Spain's Sánchez narrowly wins vote to govern in coalition
Spain's caretaker socialist Prime Minister Pedro Sánchez has narrowly won a confidence vote in parliament, enabling him to govern in coalition with far-left Podemos.
The dramatic open vote, by a simple majority of MPs, went 167 to 165 in his favour. Abstentions by Catalan and Basque MPs played a critical role.
He will now form a minority government.
It will be Spain's first coalition government since democracy was restored in 1978, after the Franco dictatorship.
Mr Sánchez plans to hold his inaugural cabinet meeting on Friday.
The fragmented 350-seat parliament makes the passage of legislation difficult, as his Socialist Party (PSOE) has 120 seats and Podemos 35 - short of a majority.
Sánchez left-wing plans
The vote - or abstention - of each MP in turn was read out in the chamber and broadcast live on TV. It was extremely close, and right up to the end the "no" votes were ahead.
Addressing MPs before the vote, Mr Sánchez said such a coalition was "the only option" for Spain, after five elections in recent years.
"Either a progressive coalition, or more deadlock for Spain," he warned them.

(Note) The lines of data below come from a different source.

/-- How a ring frame is taken off its link, forwarded and acted on, for every message kind. Rests on 13_veinad_ring.md R337;
13_veinad_ring.md Table 13.5; 13_veinad_ring.md Table 13.6; 13_veinad_ring.md R339; 13_veinad_ring.md R342; 13_veinad_ring.md
R344; 13_veinad_ring.md R350. -/
def Obligations.RingMessagesComplete : Prop :=
  ∀ (h : RHead) (s : State), (s.rlink h.port.val).auth = true →
    (∀ (i : Instr) (kind : Nat) (content : Bytes) (act : State → State),
      ((∃ m, i = .join h m ∧ kind = rkJoin ∧ content = joinBytes m ∧ act = joinMsg h.src.val m) ∨
       (∃ (order : List (Fin 16)) (mem : BitVec 16) (ver cmds : Nat) (homes : List (Fin 4096 × Fin 16)) (l : List Nat) (hs : List (Nat × Nat)),
         l = order.map (fun x => x.val) ∧ hs = homes.map (fun e => (e.1.val, e.2.val)) ∧ i = .members h order mem ver cmds homes ∧
         kind = rkMembers ∧ content = membersBytes l mem.toNat ver cmds hs ∧ act = membersMsg l mem.toNat ver cmds hs) ∨
       (∃ (home : Fin 16) (n : Nat) (k : Fin 9) (key : Nat) (data : Bytes), i = .mirror h home n k key data ∧ kind = rkMirror ∧
         content = leBytes 1 home.val ++ leBytes 8 n ++ leBytes 1 k.val ++ leBytes 8 key ++ data ∧
         act = mirrorIn h.src.val home.val n k.val key data) ∨
       (∃ n, i = .mirrorAck h n ∧ kind = rkMirrorAck ∧ content = leBytes 8 n ∧ act = mirrorAck h.src.val n) ∨
       (∃ home : Fin 16, i = .holderLost h home ∧ kind = rkHolderLost ∧ content = leBytes 1 home.val ∧
         act = holderLostMsg h.src.val home.val) ∨
       (i = .leaseReq h ∧ kind = rkLeaseReq ∧ content = [] ∧ act = leaseReq h.src.val) ∨
       (∃ n, i = .leaseGrant h n ∧ kind = rkLeaseGrant ∧ content = leBytes 8 n ∧ act = leaseGrant h.src.val) ∨
       (∃ (taker node : Fin 16) (owners : List (Fin 4096)) (l : List Nat), l = owners.map (fun o => o.val) ∧
         i = .takeover h taker node owners ∧ kind = rkTakeover ∧
         content = leBytes 1 taker.val ++ leBytes 1 node.val ++ l.flatMap (leBytes 2) ∧ act = takeoverMsg taker.val node.val l) ∨
       (∃ (home : Fin 16) (epoch : Nat) (k : Fin 9) (key : Nat) (data : Bytes), i = .copyData h home epoch k key data ∧
         kind = rkCopyData ∧ content = leBytes 1 home.val ++ leBytes 4 epoch ++ leBytes 1 k.val ++ leBytes 8 key ++ data ∧
         act = copyData h.src.val home.val epoch k.val key data) ∨
       (∃ (home : Fin 16) (epoch n : Nat) (digest : Bytes), i = .copySeal h home epoch n digest ∧ kind = rkCopySeal ∧
         content = leBytes 1 home.val ++ leBytes 4 epoch ++ leBytes 8 n ++ digest ∧
         act = copySeal h.src.val home.val epoch n digest) ∨
       (∃ epoch, i = .copySealAck h epoch ∧ kind = rkCopySealAck ∧ content = leBytes 4 epoch ∧ act = copySealed h.src.val epoch) ∨
       (∃ epoch d, i = .copyAbort h epoch d ∧ kind = rkCopyAbort ∧ content = leBytes 4 epoch ++ leBytes 1 (b2n d) ∧
         act = copyAbortMsg h.src.val epoch d) ∨
       (∃ (sp : Fin 17) (n : Fin 33554432), i = .recordReq h sp n ∧ kind = rkRecordReq ∧
         content = leBytes 1 sp.val ++ leBytes 4 n.val ∧ act = recordReq h.src.val sp.val n.val) ∨
       (∃ (sp : Fin 17) (n : Fin 33554432) (data : Bytes), i = .recordData h sp n data ∧ kind = rkRecordData ∧
         content = leBytes 1 sp.val ++ leBytes 4 n.val ++ data ∧ act = recordData (sp.val * 33554432 + n.val) data) ∨
       (∃ m, i = .focus h m ∧ kind = rkFocus ∧ content = focusBytes m ∧ act = focusMsg m)) →
      (h.good = true → h.seq = (s.rlink h.port.val).rxSeq →
        (h.src.val = s.nodeId → exec i s = .next (framed h s)) ∧
        (h.src.val ≠ s.nodeId → h.dst.val = s.nodeId → exec i s = .next (act (framed h s))) ∧
        (h.src.val ≠ s.nodeId → h.dst.val ≠ s.nodeId → h.dst.val = 255 →
          exec i s = .next (act (forwarded h kind content (framed h s)))) ∧
        (h.src.val ≠ s.nodeId → h.dst.val ≠ s.nodeId → h.dst.val ≠ 255 →
          exec i s = .next (forwarded h kind content (framed h s)))) ∧
      ((h.good = false ∨ h.seq ≠ (s.rlink h.port.val).rxSeq) →
        exec i s = .next (linkMsg s h.port.val rkNak (leBytes 8 (s.rlink h.port.val).rxSeq)))) ∧
    (h.good = true → h.seq = (s.rlink h.port.val).rxSeq →
      let u := framed h s
      let l := u.rlink h.port.val;
      (∀ acked rekey, exec (.linkAck h acked rekey) s = .next (linkDrain l.queue.length (setRLink u h.port.val
        { l with retry := l.retry.filter (fun f => decide (acked ≤ f.seq)), rxRekeyAt := rekey.or l.rxRekeyAt }) h.port.val)) ∧
      (∀ first, let again := fun (f : RFrame) => decide (first ≤ f.seq) && decide (f.resent < 8)
        let v := setRLink u h.port.val { l with retry := l.retry.map (fun f =>
          if again f then { f with resent := f.resent + 1 } else f) }
        exec (.linkNak h first) s = .next { v with
          sent := v.sent ++ (l.retry.filter again).map (fun f => .ring (decide (h.port.val = 0)) f.kind f.bytes) }))

/-- What the mirror, lease, copy, takeover and record messages do at the node that takes them. Rests on 13_veinad_ring.md
R342; 13_veinad_ring.md R343; 13_veinad_ring.md R344; 13_veinad_ring.md R345; 13_veinad_ring.md R349; 13_veinad_ring.md R350;
13_veinad_ring.md R351; 04_key_store.md R107. -/
def Obligations.RingMessageEffects : Prop :=
  ∀ (src : Nat) (s : State),
    (s.ringState = 2 → s.rst.pfail = false →
      halvesOf s (fun h => h.sealed_ && decide (h.src = src) && decide (h.home = some src)) ≠ [] →
      leaseReq src s = ringBoth (setRing s { s.ring with granted := src + 1, grants := s.ring.grants + 1 }) rkLeaseGrant src
        (leBytes 8 (s.ring.grants + 1))) ∧
    (s.ring.holder = src + 1 → s.ringState = 2 → leaseGrant src s = setRing s { s.ring with leased := true }) ∧
    (∀ home n kind key data, let l := halvesOf s (fun h => decide (h.src = src) && decide (h.home = some home));
      (l = [] → mirrorIn src home n kind key data s = s) ∧
      (∀ k, l = [k] → mirrorIn src home n kind key data s =
        ringSend (setHalf s k { halfStore (s.half k) kind key data with mseq := n + 1 }) 1 rkMirrorAck src (leBytes 8 n))) ∧
    (∀ home epoch kind key data,
      let l := halvesOf s (fun h => decide (h.src = src) && decide (h.home = some home) && !h.sealed_);
      (∀ k r, l = k :: r → (s.half k).epoch = epoch →
        copyData src home epoch kind key data s = setHalf s k (halfStore (s.half k) kind key data)) ∧
      (∀ k, l = [] → [0, 1].find? (fun k => (s.half k).home.isNone) = some k → copyData src home epoch kind key data s =
        setHalf s k (halfStore { Half.zero with home := some home, src := src, epoch := epoch } kind key data)) ∧
      (l = [] → (s.half 0).home.isSome → (s.half 1).home.isSome →
        copyData src home epoch kind key data s = ringSend s 1 rkCopyAbort src (leBytes 4 epoch ++ [0]))) ∧
    (∀ epoch d k r, halvesOf s (fun h => decide (h.src = src) && decide (h.epoch = epoch) && !h.sealed_) = k :: r →
      copyAbortMsg src epoch d s = freeHalf s k false) ∧
    (s.get F.VR_COPY_TARGET = src → s.get F.VR_COPY_STATE = 2 → s.ring.copySet = 0 → holderOf s s.nodeId = 0 →
      let t := s.put F.VR_COPY_STATE 3
      let u := (setRing t { s.ring with
        copyFails := 0
        holder := src + 1
        taken := s.ring.taken.map (fun x => if x.home + 1 = 0 then { x with holder := src + 1 } else x) }).put F.VR_STATE_HELD 1
      copySealed src s.ring.copyEpoch s = copyStart (versionStep ((u.jr.queues.map Prod.fst).foldl showQueue u))) ∧
    (∀ taker owners,
      let t := (owners.foldl (fun (s : State) o => ownerHome s o taker) s)
      let u := t.raise F.VR_EVENTS_TAKEN_OVER;
      t.nodeId = s.nodeId →
      (u.ringState ≠ 2 → takeoverMsg taker s.nodeId owners s = unfence (openWaiting u)) ∧
      (u.ringState = 2 → takeoverMsg taker s.nodeId owners s = unfence (openWaiting (setRing u { u.ring with fenceReset := true })))) ∧
    (∀ sp i k r, halvesOf s (fun h => h.sealed_ && decide (h.src = src) &&
        decide (h.home = some (if sp = 0 then src else sp - 1))) = k :: r → s.get F.VR_VERSION_IN_USE ≠ 1 →
      recordReq src sp i s = ringSend s 1 rkRecordData src (leBytes 1 sp ++ leBytes 4 i ++ (List.range 32).flatMap (fun j =>
        fitBytes 128 (tget [] (s.half k).store (storeKey 3 (i / 32 * 32 + j))))))

/-- How markers, links, time blocks, leases, timers, the pass mirror and VR writes act. Rests on 13_veinad_ring.md R332;
13_veinad_ring.md R333; 13_veinad_ring.md R334; 13_veinad_ring.md R335; 13_veinad_ring.md R336; 13_veinad_ring.md R337;
13_veinad_ring.md R340; 13_veinad_ring.md R344; 13_veinad_ring.md R345; 13_veinad_ring.md R347; 13_veinad_ring.md R351;
13_veinad_ring.md R354. -/
def Obligations.RingEventsComplete : Prop :=
  ∀ (p : Fin 2) (s : State),
    (∀ (k : Fin 4) pos m,
      let t := setRing s { s.ring with lanes := tset Lane.zero s.ring.lanes (p.val * 4 + k.val) (laneStep (s.lane p k) pos m) }
      let u := t.poke F.VR_LINK_LOCK ((List.range 4).foldl (fun a j => a + (if (t.lane p j).locked then 2 ^ j else 0)) 0) p;
      (portUp u p = false → u.is F.VR_LINK_UP p = false → exec (.alignmentMarker p k pos m) s = .next u) ∧
      (portUp u p = true → u.is F.VR_LINK_UP p = true → (u.lane p 0).node < 16 →
        exec (.alignmentMarker p k pos m) s = .next (peerSeen u p (u.lane p 0).node))) ∧
    (let t := (setRing s { s.ring with
        links := tset RLink.zero s.ring.links p RLink.zero
        lanes := (List.range 4).foldl (fun t k => tset Lane.zero t (p.val * 4 + k) Lane.zero) s.ring.lanes }).poke F.VR_LINK_LOCK 0 p;
      exec (.ringLinkDown p) s = .next (if s.is F.VR_LINK_UP p then
        ((t.put F.VR_LINK_UP 0 p).raise F.VR_LINK_UP_CHG p).raise F.VR_EVENTS_LINK_DOWN_SEEN else t)) ∧
    (∀ serial cert digest secrets m, s.is F.VR_LINK_UP p = true → (s.rlink p).auth = false → s.mirror = 2 →
      s.get F.DEV_START_STAGE ≠ 4 → s.ringState ≠ 3 →
      let serials := if p.val = 0 then Config.serial ++ serial else serial ++ Config.serial
      let key := fun (d : Nat) => kdf secrets "PH64-LINK" (serials ++ leBytes 1 d);
      (Config.certChains cert s.ring.root = true → memberOf s (fun x => decide (x = serial)) = some m → digest = s.ring.digest →
        exec (.ringLinkUp p serial cert digest secrets) s = .next (copyStart (joinStart (setRLink s p { RLink.zero with
          auth := true, serial := serial, txKey := key p, rxKey := key (1 - p) })))) ∧
      (Config.certChains cert s.ring.root = false →
        exec (.ringLinkUp p serial cert digest secrets) s = .next (event s 5 evLinkAuth 134))) ∧
    (∀ n, (s.rlink p).auth = true → (s.rlink p).txSeq < n → (s.rlink p).rekeyAt = none →
      let t := linkMsg s p rkAck (leBytes 8 (s.rlink p).rxSeq ++ leBytes 8 n)
      exec (.linkRekey p n) s = .next (setRLink t p { t.rlink p with rekeyAt := some n, sinceAck := 0 })) ∧
    ((s.rlink p).sinceAck ≠ 0 → exec (.linkAckSend p) s =
      .next (linkMsg (setRLink s p { s.rlink p with sinceAck := 0 }) p rkAck (leBytes 8 (s.rlink p).rxSeq))) ∧
    (∀ b : TimeBlock, b.ok = true → (s.lane b.port b.lane).locked = true → (s.rlink b.port).auth = true → s.ringState ≠ 0 →
      b.node.val ≠ s.nodeId → before3 (timeRank s.foc.own) (s.get F.FOC_TCFG_PRIORITY) s.nodeId (timeRank b.disc) b.prio b.node = false →
      s.is F.FOC_TSTAT_RING_SRC = false → sourceNode s = b.node.val → tget none s.foc.src (1 - b.port.val) = none →
      let t := s.poke F.FOC_TSTAT_RING_SRC 0
      exec (.timeBlock b) s = .next (ringSample (setFoc t { t.foc with
        src := tset none t.foc.src b.port.val (some (b.node.val, b.disc.val, b.hops, b.prio.val)) })
        b.arrival ((b.depart : Int) + b.corr + b.delay) b.disc)) ∧
    (s.ring.leased = true → s.ringState = 2 → exec .leaseEnd s =
      .next (dropHalves (copyAbort (event ((setRingState (setRing s { s.ring with leased := false }) 3).raise F.VR_EVENTS_LEASE_LOST) 4
        evFenced 134) false))) ∧
    (2 ≤ s.ringState → s.hasSucc = true → s.rst.pfail = false → exec .leaseReqTimer s =
      .next (ringBoth s rkLeaseReq (if s.ring.holder = 0 then s.succ else s.ring.holder - 1) [])) ∧
    (s.ring.granted ≠ 0 → s.ringState = 2 → s.ring.leased = true → exec .grantedLeaseExpiry s = .next (takeOver s (s.ring.granted - 1))) ∧
    (∀ home : Fin 16, (∀ x ∈ spacePages s (home.val + 1), (s.leaf x).pend = false ∧ s.ks.toSeal.contains x = false) →
      exec (.takeoverResealDone home) s = .next (copyStart (setRing s { s.ring with
        taken := s.ring.taken.map (fun t => if t.home = home.val then { t with resealed := true } else t) }))) ∧
    ((s.rlink 0).auth = false → exec .holderPortTimeout s = .next (holderLost s (fun _ => true) false)) ∧
    ((s.rlink 0).auth = false → (s.rlink 1).auth = true → (copyAbort s false).rlink 1 = s.rlink 1 →
      exec .copyLinkTimeout s = .next (copyAbort s false)) ∧
    exec .copyRetryTimer s = .next (copyStart (setRing s { s.ring with copyHold := false })) ∧
    (s.mirror = 1 → exec .passMirrorInserted s = .next (joinStart (setMirror s 2)) ∧
      exec .passMirrorTimeout s = .next (event (setMirror s 4) 4 evMirrorFault 134)) ∧
    (s.mirror = 3 → exec .passMirrorPassed s = .next (ringInsert (setMirror s 0))) ∧
    (∀ (a : Agent) (v : Word), s.outOfReach a 0xA0000 = false → s.isPrimary a = true →
      let t := if v.getLsbD 30 then openWaiting s else s;
      (v.getLsbD 31 = true → t.ring.table ≠ [] → exec (.ringEnableWrite a v) s = .next (ringInsert (t.poke F.VR_CFG_ENABLE 1))) ∧
      (v.getLsbD 31 = false → exec (.ringEnableWrite a v) s = .next (mirrorRelease (leaveRing (t.poke F.VR_CFG_ENABLE 0)))) ∧
      exec (.forceOpen a) s = .next (openWaiting s))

The new coalition plans to raise income taxes for those who earn more than €130,000 (£111,000; $145,000) annually.
They also plan to reverse some labour market reforms passed by the previous conservative government, which made it easier and less expensive to fire workers.
MP defies cancer to vote
On Sunday Mr Sánchez lost a first confidence vote, when he failed to get an absolute majority in parliament to form a coalition government.
The extraordinary nature of this vote is underlined by the case of Aina Vidal, a Podemos MP who is in severe pain with cancer and had to miss Sunday's vote. She turned up for Tuesday's crucial vote, despite her illness.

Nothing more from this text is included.